La Rosario marchó hacia las habitaciones.

– Resulta -dijo el Ciego en el tono confidencial que permitía la próxima orquesta- que la Relicario dio una fotografía suya dedicada a Carnicero…, y uno se la ha encontrado en medio del campo.

Don Lotario, con los ojillos muy abiertos, quedó mirando a Plinio.

Éste se limitó a pasarse el dorso de la mano por la boca.

La Rosario se acercó a la mesa:

– Lo que yo suponía: que se quedan de dormida. Y ese bestia ha dicho que la Relicario no sale por sus tales y por sus cuales, y que el que sea hombre, que vaya…

– Esperaremos. Ya se dormirá -dijo Plinio,

Don Lotario se frotó las manos.

– Más anís, Rosario -pidió Andrés.

– ¿Y por dónde lo encontró? -preguntó Plinio entornando los ojos. -No sé -respondió el Ciego.

– ¿Es que no se lo dijo?

– No; porque el que le ha traído la foto a la Relicario no es el que la encontró.

– ¡Ah!

– La encontró un carrero, y como sabía que la Relicario es amiga de Antonio Pavitos, el dependiente de los Belda, se la dio, que es el que la ha traído.

– ¿Entonces? ¿Pavitos es ahora el amigo de turno?

– Eso parece. El caso es que como a la Relicario se le saltaron las lágrimas al ver la foto que había dado a Carnicero, Pavitos le arreó dos chuscas que casi la deja sin muelas…

– ¿Cuándo fue eso?

– Esta siesta. El Pavitos siempre viene por la siesta hasta la hora de abrir.

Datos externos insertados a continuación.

-- ==== Sys2Proof/Config.lean ====
section
/-! DEFINITION. What the spec leaves open: constants with no body, so that no proof can see a value of them (log entry 5). -/

namespace Sys2Proof.Config

/-- Free value number `i`: a fresh value each time, indexed by `State.freeCtr`. -/
opaque free (i : Nat) : Nat

/-- Which agent moves when the agenda names none: choice number `i`, indexed by `State.freeCtr` (log entry 2). -/
opaque agent (i : Nat) : Machine.Agent

/-- What the special function unit delivers for function `f` (0 to 5, the order of R209) on FP32 bits `x`, before the bound
of R94 is applied: a fixed function of the input bits. -/
opaque sfu (f : Nat) (x : BitVec 32) : BitVec 32

/-- The version word of a firmware release (R198, R379). -/
opaque firmwareVersion (release : Nat) : BitVec 64

/-- Which register stands at an offset of the register BAR that R349 leaves to the firmware release. -/
opaque registerAt (offset : Nat) : Option RegName

/-- Where bank `b` of the Cairn table begins in the register BAR, which R349 leaves to the firmware release. -/
opaque cairnBank (b : Nat) : Nat

/-- The register BAR offset of a register whose offset R349 leaves to the firmware release. -/
opaque registerOffset (r : RegName) : Nat

/-- Which item and bin of its Strata page a record counts in, where R380 leaves it open: class, cause, source, ADDR (R382). -/
opaque strataBin (cls cause src : Nat) (addr : BitVec 64) : Nat

/-- Word `i` of the 64-byte reply for a Strata page, whose layout R380 leaves open: the page's counters, each
with its item and bin. -/
opaque strataReply (page i : Nat) (counters : List ((Nat × Nat) × BitVec 64)) : BitVec 64

/-- Whether access number `i` of core `g` uses the old page entry at `a` that a cache still holds (R69). -/
opaque usesOld (i g : Nat) (a : BitVec 64) : Bool

/-- Whether the die translation caches hold the page of an address of a context at a kcy, as LOC 1 looks it up (R315). -/
opaque cached (ctx kcy : Nat) (a : BitVec 64) : Bool

/-- Whether the unit at an address stands in L2 at choice number `i`, for the array that R437 names. -/
opaque inL2 (i a : Nat) : Bool

/-- TYPE of a packet's header for a kind of packet, which R358 leaves open. -/
opaque packetType (kind : Nat) : BitVec 8

/-- The fused threshold L2ECC.THR (R415). -/
opaque l2Threshold : BitVec 8

end Sys2Proof.Config
end

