/-- AMOV and CASV at issue. An SPC read issues before the slots of its wait field clear (R141). -/
def amovIssue (f : SY) (cas : Bool) (opcode : Nat) (s : State) : Result :=
  let spc := !cas && amovUse f = 4
  issue { syForm f (amovRefs f) with wait := if spc then 0 else f.wait } (fun s =>
    let c := s.me
    atomicIssue { k := .c, opcode := opcode, addr := c.getS f.sa.toNat, op := amovOp f, ty := amovTy f, order := amovOrder f,
                  use := amovUse f, narrow := f.imm.getLsbD 0, cas := cas, operand := pairOf c (amovTy f) f.sb.toNat,
                  expected := pairOf c (amovTy f) f.sd.toNat, dest := amovDest f, slot := f.set.toNat, wait := f.wait, flag := 63 } s) s

/-- AMOV (R226). -/
def execAmov (f : SY) (s : State) : Result := amovIssue f false 0x06 s
/-- CASV (R226): the expected value is s[sd], or its pair. -/
def execCasv (f : SY) (s : State) : Result := amovIssue f true 0x07 s

/-! ### Counting flags (R232, R233) -/

/-- The flag number idx[51:46]. -/
def syFlag (f : SY) : Nat := f.idx.toNat % 64
/-- v of R232. -/
def flagOperand (c : Core) (f : SY) : BitVec 48 := (c.getS f.sa.toNat + BitVec.ofInt 64 f.imm.toInt).setWidth 48

/-- Add to or set a flag as a release at CORE scope: at once when every earlier access of the strand is performed there and no old value
is returned, else as an access of variable latency that is still to be performed (R132, R134, R144, R224, R232). -/
def flagChange (k : StrandKind) (f : Nat) (set : Bool) (v : BitVec 48) (dest : Dest) (slot : Nat) (s : State) : Did :=
  if s.settled k 0 ∧ dest = .none then .done (s.onMe (fun c => (c.flagTurn (2 + strandNum k)).changeFlag f set v))
  else .done (s.addAccesses k
    [{ id := 0, grp := 0, pc := 0, kind := .flag f set v, dest := dest, slot := slot, release := true, loose := true }])

/-- A strand that R233 serves first waits on the flag and is satisfied. -/
def Core.flagTaken (c : Core) (k : StrandKind) (f : Nat) : Bool :=
  (strandOrder.filter (fun x => decide (strandNum x < strandNum k))).any (fun x =>
    match (c.strand x).hold with
    | .flag g th _ _ => g = f && decide (th ≤ (c.getF f).toNat) && !c.flagPending x f && !c.acquiring x
    | _ => false)

/-- Wait for a flag to reach `theta`; with `sub` take it off in the same step (R232, R233). It is tested in the ccy in which it issues,
and from then on by `Core.testWaiters` in each ccy in which a flag changes. -/
def flagWait (k : StrandKind) (f theta : Nat) (sub : Bool) (dest : Dest) (s : State) : Did :=
  let c := s.me
  let v := c.getF f
  if theta ≤ v.toNat && !c.flagPending k f && !c.acquiring k && !c.flagTaken k f then
    .done (s.onMe (fun c => { (if sub then c.setF f (v - BitVec.ofNat 48 theta) else c).deliverTo dest 8 v.toNat with flagRank := 6 }))
  else .wait (.flag f theta sub dest) s

/-- s[sd] as a destination. -/
def syDest (f : SY) : Dest := if f.sd = 0 then .none else .s f.sd.toNat

/-- FLADD (R232). -/
def execFladd (f : SY) (s : State) : Result :=
  issue (syForm f [.s f.sa.toNat, .s f.sd.toNat]) (fun s =>
    flagChange .c (syFlag f) false (flagOperand s.me f) (syDest f) f.set.toNat s) s
/-- FLSET (R232). -/
def execFlset (f : SY) (s : State) : Result :=
  issue (syForm f [.s f.sa.toNat, .s f.sd.toNat]) (fun s =>
    flagChange .c (syFlag f) true (flagOperand s.me f) (syDest f) f.set.toNat s) s
/-- FLWAIT (R232): .SUB is opt[11]. -/
def execFlwait (f : SY) (s : State) : Result :=
  issue (syForm f [.s f.sa.toNat, .s f.sd.toNat]) (fun s =>
    flagWait .c (syFlag f) (flagOperand s.me f).toNat (f.opt.getLsbD 0) (syDest f) s) s
/-- A variable-latency reading of something that is no memory: it stands in the strand's list until its destination is written. -/
def reading (k : StrandKind) (kind : AccessKind) (dest : Dest) (slot : Nat) (s : State) : Did :=
  .done (s.addAccesses k [{ id := 0, grp := 0, pc := 0, kind := kind, dest := dest, slot := slot, loose := true }])
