/-- COPY (R260): the identifier is handed out at issue; a time after TIME waits in the time buffer (R262). -/
def execCopy (f : AT) (s : State) : Result :=
  issue (atForm f 5 []) (fun s =>
    let c := s.me
    let src := blockReg f c 0
    let dst := blockReg f c 1
    let n := (blockReg f c 2).toNat
    let t := blockReg f c 3
    let ch := f.ch.toNat
    if n = 0 ∨ 2 ^ 32 ≤ n then reserved (.copy f)
    else match (s.walkFor s.myCtx src).orElse (fun _ => s.walkFor s.myCtx dst) with
    | some pa => s.waitTable .a pa 64
    | none => match firstFault (s.copyRange s.cur s.myCtx src n) (s.copyRange s.cur s.myCtx dst n) src dst with
      | some (e, a) => .trap e a 0
      | none =>
        if s.scopeAt src n then .trap 0x52 src 0
        else
        let (d, pages) := if tensorOf dst = 0 then (({} : Desc), []) else s.copyPages s.myCtx dst n
        match s.storeSeals d pages false with
        | .error r => r
        | .ok b =>
          let timed := decide (s.timeOf s.cur < t.toNat)
          if !(if timed then c.room 30 else c.room (17 + ch) && !c.copyDue ch (s.timeOf s.cur)) then .wait .pool s
          else
            let s := if b then s.sealMine else s
            let q := c.channel ch
            let x : Copy := { tid := q.next, src := src, dst := dst, count := n, time := t, flag := f.flag.toNat, slot := f.set.toNat,
                              pc := s.pcOf .a, ctx := s.myCtx }
            let q' := { q with next := (q.next + 1) % 2 ^ 48, live := q.live ++ [q.next], queue := if timed then q.queue else q.queue ++ [.work x] }
            .done (s.onMe (fun c =>
              ((({ c with timed := if timed then c.timed ++ [(ch, x)] else c.timed } : Core).setChannel ch q').setA (f.crd.toNat + 4) (BitVec.ofNat 64 q.next)).markSlot .a f.set.toNat))) s

/-! ### Sends and fabric control (R263 to R266) -/

/-- The chip lies in the torus extents of the selected bank (R263, R362). -/
def State.inTorus (s : State) (chip : Nat) : Bool :=
  let dims := (s.fabric.def_ s.fabric.cur).toNat / 2 ^ 12
  decide (chip % 16 ≤ dims % 16) && decide (chip / 16 % 16 ≤ dims / 16 % 16) && decide (chip / 256 ≤ dims / 256)

/-- The launch number of the issuing task. -/
def State.myLaunchId (s : State) : Nat := match s.me.task with | some t => t.launch | none => 0

/-- XSEND (R263, R264). -/
def execXsend (f : AT) (s : State) : Result :=
  issue (atForm f 5 []) (fun s =>
    let c := s.me
    let w := blockReg f c 2
    let n := blockReg f c 3
    let th := blockReg f c 4
    let mc := w.getLsbD 22
    let chip := bitsOf w 63 52
    let group := bitsOf w 39 32
    let trig := f.dx.toNat
    if bitsOf w 51 42 ≠ 0 ∨ bitsOf w 31 30 ≠ 0 ∨ bitsOf w 21 0 ≠ 0 ∨ n = 0 ∨ 2 ^ 32 ≤ n.toNat ∨ 2 ^ 48 ≤ th.toNat
        ∨ (mc = true ∧ chip ≠ s.chip) then reserved (.xsend f)
    else if mc && !s.groupKind group kindMulticast then .trap 0x0C (BitVec.ofNat 64 group) 0x29
    else if !s.inTorus chip then .trap 0x20 (blockReg f c 1) 0
    else if s.scopeAt (blockReg f c 0) n.toNat then .trap 0x52 (blockReg f c 0) 0
    else if !(if trig = 63 then c.room 25 else c.room 29) then .wait .pool s
    else
      let s := s.sealMine
      let x : Send := { id := c.nextId, src := blockReg f c 0, dst := blockReg f c 1, chip := chip, gcore := bitsOf w 41 32,
                        rflag := bitsOf w 29 24, zc := w.getLsbD 23, mc := mc, count := n.toNat, trigger := trig,
                        theta := th.setWidth 48, flag := f.flag.toNat, slot := f.set.toNat, pc := s.pcOf .a, ctx := s.myCtx, launch := s.myLaunchId }
      .done (s.onMe (fun c =>
        ((if trig = 63 then ({ c with nextId := c.nextId + 1, sq := c.sq ++ [.work x] } : Core)
          else ({ c with nextId := c.nextId + 1, triggers := c.triggers ++ [x] } : Core).fireTriggers)).markSlot .a f.set.toNat))) s

/-- XCOLL (R266): it enters the send queue. -/
def execXcoll (f : AT) (s : State) : Result :=
  issue (atForm f 4 []) (fun s =>
    let c := s.me
    let w := blockReg f c 3
    if 2 < bitsOf w 35 32 ∨ bitsOf w 63 36 ≠ 0 then reserved (.xcoll f)
    else if s.scopeAt (blockReg f c 1) (bitsOf w 31 0) then .trap 0x52 (blockReg f c 1) 0
    else if !c.room 25 then .wait .pool s
    else
      let s := s.sealMine
      let x : Send := { id := c.nextId, coll := true, plan := blockReg f c 0, src := blockReg f c 1, dst := blockReg f c 2, count := bitsOf w 31 0,
                        wire := bitsOf w 35 32, flag := f.flag.toNat, slot := f.set.toNat, pc := s.pcOf .a, ctx := s.myCtx, launch := s.myLaunchId }
      .done (s.onMe (fun c => ({ c with nextId := c.nextId + 1, sq := c.sq ++ [.work x] } : Core).markSlot .a f.set.toNat))) s

/-- XRTSW (R266): the arrival waits until the strand's accesses are performed at the group's scope, as GARR's does; its flag
and slot follow the pass. -/
def execXrtsw (f : AT) (s : State) : Result :=
  issue (atForm f 1 []) (fun s =>
    let w := blockReg f s.me 0
    let g := bitsOf w 7 0
    let bank := bitsOf w 8 8
    if 512 ≤ w.toNat then reserved (.xrtsw f)
    else match s.myTask with
      | none => .trap 0x0C (BitVec.ofNat 64 g) 0x2B
      | some t => match s.rankIn t g kindBarrier, s.launch? t.launch with
        | some r, some l =>
          let recorded := match l.group? g with | some x => x.bank | none => none
          if recorded.isSome && recorded ≠ some bank then .trap 0x64 0 0
          else if !s.settled .a (s.groupScope t.launch g) then .wait .other s
          else
            let s := s.sealMine
            let e := s.episode t.launch g
            .done ((s.onMe (fun c => ({ c with switches := c.switches ++
                [{ launch := t.launch, group := g, episode := e, flag := f.flag.toNat, slot := f.set.toNat }] } : Core).markSlot .a f.set.toNat)).arrive t.launch g r (some bank))
        | _, _ => .trap 0x0C (BitVec.ofNat 64 g) 0x2B) s

/-- XCIRC (R266): the port's circuit takes the request when its state allows (R368). -/
def execXcirc (f : AT) (s : State) : Result :=
  issue (atForm f 1 []) (fun s =>
    let w := blockReg f s.me 0
    let p := bitsOf w 4 0
    if p < 24 ∨ bitsOf w 51 9 ≠ 0 ∨ bitsOf w 7 5 ≠ 0 then reserved (.xcirc f)
    else
      let s := s.sealMine
      .done ((s.onMe (fun c => c.markSlot .a f.set.toNat)).askCircuit p (bitsOf w 63 52) (w.getLsbD 8)
        (.xcirc s.cur f.flag.toNat f.set.toNat s.myLaunchId (s.pcOf .a)))) s

/-! ### Atomics (R267) -/

/-- The fields of an atomic that R137 and R227 allow, for AMO and ACAS: I128 is reserved. -/
def amoFieldsOk (cas : Bool) (op ty order use dest : Nat) : Bool :=
  decide (ty ≤ 3) && decide (order ≤ 3) && decide (use ≤ 4) && (use = 0 || order = 0) &&
  (if cas then op = 0 && use = 0
   else match op with
    | 0 => use = 0
    | 1 => ty ≤ 1 && (use = 0 || ((use = 1 || use = 3) && dest = 0))
    | 9 => (ty = 2 || ty = 3) && (use = 0 || (use = 1 && dest = 0))
    | 10 => order ≤ 1 && (use = 0 || use = 2 || use = 4)
    | 11 => (order = 0 || order = 2) && use = 0 && dest = 0
    | _ => decide (2 ≤ op) && decide (op ≤ 8) && ty ≤ 1 && (use = 0 || (use = 1 && dest = 0)))

/-- AMO and ACAS at issue (R267). -/
def amoIssue (i : Instr) (f : AT) (cas : Bool) (opcode : Nat) (s : State) : Result :=
  let w := blockReg f s.me 1
  let spc := !cas && bitsOf w 3 1 = 4
  issue { atForm f (if cas then 4 else 3) [.a (bitsOf w 20 16)] with access := false, wait := if spc then 0 else f.wait } (fun s =>
    let c := s.me
    let dest := bitsOf w 20 16
    let ty := bitsOf w 9 7
    let wide (x : Word) : BitVec 128 := if ty = 1 then x.setWidth 128 else (x.setWidth 32).setWidth 128
    if bitsOf w 63 21 ≠ 0 ∨ bitsOf w 15 14 ≠ 0 ∨ amoFieldsOk cas (bitsOf w 13 10) ty (bitsOf w 6 4) (bitsOf w 3 1) dest = false then reserved i
    else atomicIssue { k := .a, opcode := opcode, addr := blockReg f c 0, op := bitsOf w 13 10, ty := ty, order := bitsOf w 6 4,
                       use := bitsOf w 3 1, narrow := w.getLsbD 0, cas := cas, operand := wide (blockReg f c 2),
                       expected := if cas then wide (blockReg f c 3) else 0, dest := if dest = 0 then .none else .a dest,
                       slot := f.set.toNat, wait := f.wait, flag := f.flag.toNat } s) s

/-- AMO (R267). -/
def execAmo (f : AT) (s : State) : Result := amoIssue (.amo f) f false 0x30 s
/-- ACAS (R267). -/
def execAcas (f : AT) (s : State) : Result := amoIssue (.acas f) f true 0x31 s

/-! ### Dispatch and broadcast (R268, R269) -/

/-- DISPATCH (R268): its item waits behind the core's earlier ones. -/
def execDispatch (f : AT) (s : State) : Result :=
  issue (atForm f 5 []) (fun s =>
    let c := s.me
    let w := blockReg f c 0
    let n := (blockReg f c 3).toNat
    if bitsOf w 31 12 ≠ 0 ∨ n % 32 ≠ 0 ∨ n < 32 ∨ 65504 < n then reserved (.dispatch f)
    else if s.scopeAt (blockReg f c 2) n then .trap 0x52 (blockReg f c 2) 0
    else
      let s := s.sealMine
      let x : Item := { expert := bitsOf w 11 0, gate := BitVec.ofNat 32 (bitsOf w 63 32), token := blockReg f c 1, src := blockReg f c 2, bytes := n,
                        dest := f.crd.toNat + 4, flag := f.flag.toNat, slot := f.set.toNat, pc := s.pcOf .a, ctx := s.myCtx, num := c.nextId, was := c.getA (f.crd.toNat + 4) }
      .done (s.onMe (fun c => ({ c with items := c.items ++ [x], nextId := c.nextId + 1 } : Core).markSlot .a f.set.toNat))) s

/-- Divisor of a code (R99). -/
def divisor (d : BitVec 2) : Nat := 2 ^ d.toNat
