-- ==== Sys2Proof/Machine/Mason.lean ====
section
/-! DEFINITION. Keystone's expert placement: the Cairn table, publication, replication, drains, redirection, the gradient
merge and the weight return (R336 to R347, R372 to R374, R434 to R436). -/

namespace Sys2Proof.Machine

/-! ### Keystone's own accesses -/

/-- Change Mason. -/
def State.onMason (s : State) (f : Mason → Mason) : State := { s with mason := f s.mason }

/-- A flat virtual access by Keystone of `n` bytes in a context. -/
def State.keystoneAccess (s : State) (ctx : Nat) (a : Word) (n : Nat) (need : Need) : Option Target :=
  match s.checkFlat 0 ctx a n (span 0 n) need with
  | .ok t => some t
  | _ => none

/-- The lattice cell at an address of a context: its type, physical address and HOME. -/
def State.cellOf (s : State) (ctx : Nat) (a : Word) : Option (Nat × Nat × BitVec 2) :=
  match s.keystoneAccess ctx a 1 (.latticeLoad false) with
  | some t =>
    match s.keystoneAccess ctx a (cellBytes t.lat) (.latticeLoad false) with
    | some u => u.addrs.head?.map (fun pa => (u.lat, pa, u.home))
    | none => none
  | none => none

/-- The value of a cell at the Keystone replica; of a HOME 0 cell the one copy, at its home die (R324). -/
def State.keystoneCell (s : State) (lat pa : Nat) : Nat :=
  match (s.die (homeDie pa)).granule? (granuleOf pa), s.keystone? (granuleOf pa) with
  | some g, v => if g.home0 then granuleBits g.value (pa % 64) (cellBytes lat)
    else (match v with | some v => granuleBits v (pa % 64) (cellBytes lat) | none => 0)
  | none, some v => granuleBits v (pa % 64) (cellBytes lat)
  | none, none => 0

/-- Join an operand into a cell at the Keystone replica, owed to the pod where its page has HOME 2 (R323, R324). -/
def State.joinReplica (s : State) (lat pa : Nat) (pod : Bool) (slot x : Nat) : State :=
  match s.keystone? (granuleOf pa) with
  | some v =>
    let n := cellBytes lat
    (s.know (granuleOf pa) lat).setKeystone (granuleOf pa) lat pod (setGranuleBits v (pa % 64) n (joinCell lat slot x (granuleBits v (pa % 64) n)))
  | none => (s.onMason (fun m => { m with owed := m.owed ++ [(pa, lat, slot, x)] })).askHome (granuleOf pa) lat

/-- The home die of a HOME 0 cell obtains its granule from the frame (R324). -/
def State.obtainHome0 (s : State) (d k lat : Nat) : State :=
  if ((s.die d).granule? k).isSome then s
  else s.onDie d (fun x => x.setGranule k { lat := lat, value := BitVec.ofNat 512 (s.loadLE (64 * k) 64), home0 := true, poison := s.granulePoison k })

/-- Join an operand into a cell, for GCNT into the slot of a die (R239, R345, R372): at the home die's copy of a HOME 0 page, else at
the Keystone replica. -/
def State.joinKeystone (s : State) (ctx : Nat) (a : Word) (slot x : Nat) : State :=
  match s.cellOf ctx a with
  | some (lat, pa, home) =>
    if home = 0 then (s.obtainHome0 (homeDie pa) (granuleOf pa) lat).joinAtDie (homeDie pa) lat pa x slot
    else s.joinReplica lat pa (home = 2) slot x
  | none => s

/-- The sum of a GCNT cell at the Keystone replica. -/
def State.countAt (s : State) (ctx : Nat) (a : Word) : Nat :=
  match s.cellOf ctx a with
  | some (lat, pa, _) => cellValue lat (s.keystoneCell lat pa)
  | none => 0

/-! ### Tensors that Mason holds -/

/-- Storage pages of a tensor: its whole tiles. -/
def Desc.pageCount (d : Desc) : Nat :=
  let tiles := ((d.dim.zip d.tdim).map (fun e => (e.1 + e.2 - 1) / e.2)).foldl (· * ·) 1
  (tiles * d.tb + 65535) / 65536

/-- Pages of a tensor of Mason's context; none for an invalid descriptor. -/
def State.pagesOf (s : State) (ctx n : Nat) : Nat := match s.desc? ctx n with | some d => d.pageCount | none => 0

/-- Write V = 0 into every page entry of a tensor: its frames are free. -/
def State.dropPages (s : State) (ctx n : Nat) : State :=
  match s.desc? ctx n with
  | some d => (span 0 d.pageCount).foldl (fun s p =>
      let e := s.readPage (d.entryAddr p)
      ((if e.v then s.countFrames e.frame (fun n => n + 1) else s).writeTable (d.entryAddr p) 8 0).writeTable (d.entryAddr p + 8) 8 0) s
  | none => s

/-- Map the pages of a tensor on the given frames of an HBM stack, readable and writable (log entry 41). -/
def State.mapPages (s : State) (ctx n stack : Nat) (frames : List Nat) : State :=
  match s.desc? ctx n with
  | some d =>
    ((span 0 d.pageCount).zip frames).foldl (fun s e =>
      ((s.countFrames (s.chip * 2 ^ 52 + stack * 2 ^ 36) (fun n => n - 1)).writeTable (d.entryAddr e.1) 8 (s.chip * 2 ^ 52 + stack * 2 ^ 36 + e.2 * 65536 + d.etype.toNat * 4096 + 0x1D)).writeTable
        (d.entryAddr e.1 + 8) 8 0) s
  | none => s

/-- Every page of a tensor is valid on an HBM stack of this module (R373). -/
def State.pagesOn (s : State) (ctx n stack : Nat) : Bool :=
  match s.desc? ctx n with
  | some d => (span 0 d.pageCount).all (fun p =>
      let e := s.readPage (d.entryAddr p)
      e.v && decide (paChip e.frame = s.chip) && decide (paSpace e.frame = 0) && decide (paOffset e.frame / 2 ^ 36 = stack))
  | none => false
/-- Some page of a tensor is valid. -/
def State.somePage (s : State) (ctx n : Nat) : Bool :=
  match s.desc? ctx n with
  | some d => (span 0 d.pageCount).any (fun p => (s.readPage (d.entryAddr p)).v)
  | none => false

/-- Free the frames of a slot's two tensors and take them off MUSEd (R344, R345). -/
def State.freeTensors (s : State) (die wtid gtid : Nat) : State :=
  let ctx := s.mason.ctx
  let n := s.pagesOf ctx wtid + s.pagesOf ctx gtid
  ((s.dropPages ctx wtid).dropPages ctx gtid).onMason (fun m => { m with muse := put 0 m.muse die (look 0 m.muse die - BitVec.ofNat 32 n) })

/-- Copy `n` flat bytes of a context, each with its poison mark where `marks` (R260, R413): the state, or none when some byte
does not translate. -/
def State.copyBytes (ctx : Nat) (marks : Bool) : Nat → Word → Word → State → Option State
  | 0, _, _, s => some s
  | n + 1, src, dst, s =>
    match s.keystoneAccess ctx src 1 .load, s.keystoneAccess ctx dst 1 .store with
    | some x, some y =>
      let s' := s.storeUnits y.unit y.addrs (s.loadUnits x.unit x.addrs)
      let s' := if marks && (unitBytes x.unit x.addrs).any s.poisoned then s'.markAll (unitBytes y.unit y.addrs) else s'
      State.copyBytes ctx marks n (src + 1) (dst + 1) s'
    | _, _ => none

/-- Bytes of a tensor by flat address, a last one that its elements fill only in part among them. -/
def State.tensorBytes (s : State) (ctx n : Nat) : Nat := match s.desc? ctx n with | some d => (d.elems * d.eb + 7) / 8 | none => 0

/-- Virtual address of a byte of a tensor. -/
def flatAt (n i : Nat) : Word := BitVec.ofNat 64 (n * 2 ^ 44 + i)

/-- A unit that some byte of a tensor lies in is poisoned. -/
def State.tensorPoisoned (s : State) (ctx n : Nat) : Bool :=
  (span 0 (s.tensorBytes ctx n)).any (fun i =>
    match s.keystoneAccess ctx (flatAt n i) 1 .load with
    | some t => (unitBytes t.unit t.addrs).any s.poisoned
    | none => false)

/-- Write zero to every byte of a tensor. -/
def State.zeroTensor (s : State) (ctx n : Nat) : Option State :=
  (span 0 (s.tensorBytes ctx n)).foldl (fun r i =>
    match r with
    | some s => (match s.keystoneAccess ctx (flatAt n i) 1 .store with
      | some t => some (s.storeUnits t.unit t.addrs 0)
      | none => none)
    | none => none) (some s)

– ¿No dijo cómo se llama el carrero?

– No. Yo creo que esto podía interesarte, ¿no?

– Mucho, Andrés, mucho.

Habían acabado con El manisero y dos piezas más -L a java y Con una falda de percal planchao- y la Rosario se dedicaba ahora a la cobranza de pareja en pareja.

Poco a poco se iba despejando el local.

El ciego volvió a la tarima y tocaron nuevas piezas, de tres en tres, sin casi interrupción, para retener a la parroquia.

A don Lotario ya no se le veían los ojos de puro sueño. Además, con tanto anís, estaba un poco «mamao». Plinio parecía impasible, pito tras pito, copa tras copa, con los ojos entornados y el gesto escéptico, observaba a la gente.

A las cuatro de la mañana sólo quedaban clientes en torno a una mesa, en compañía de todas las pupilas libres.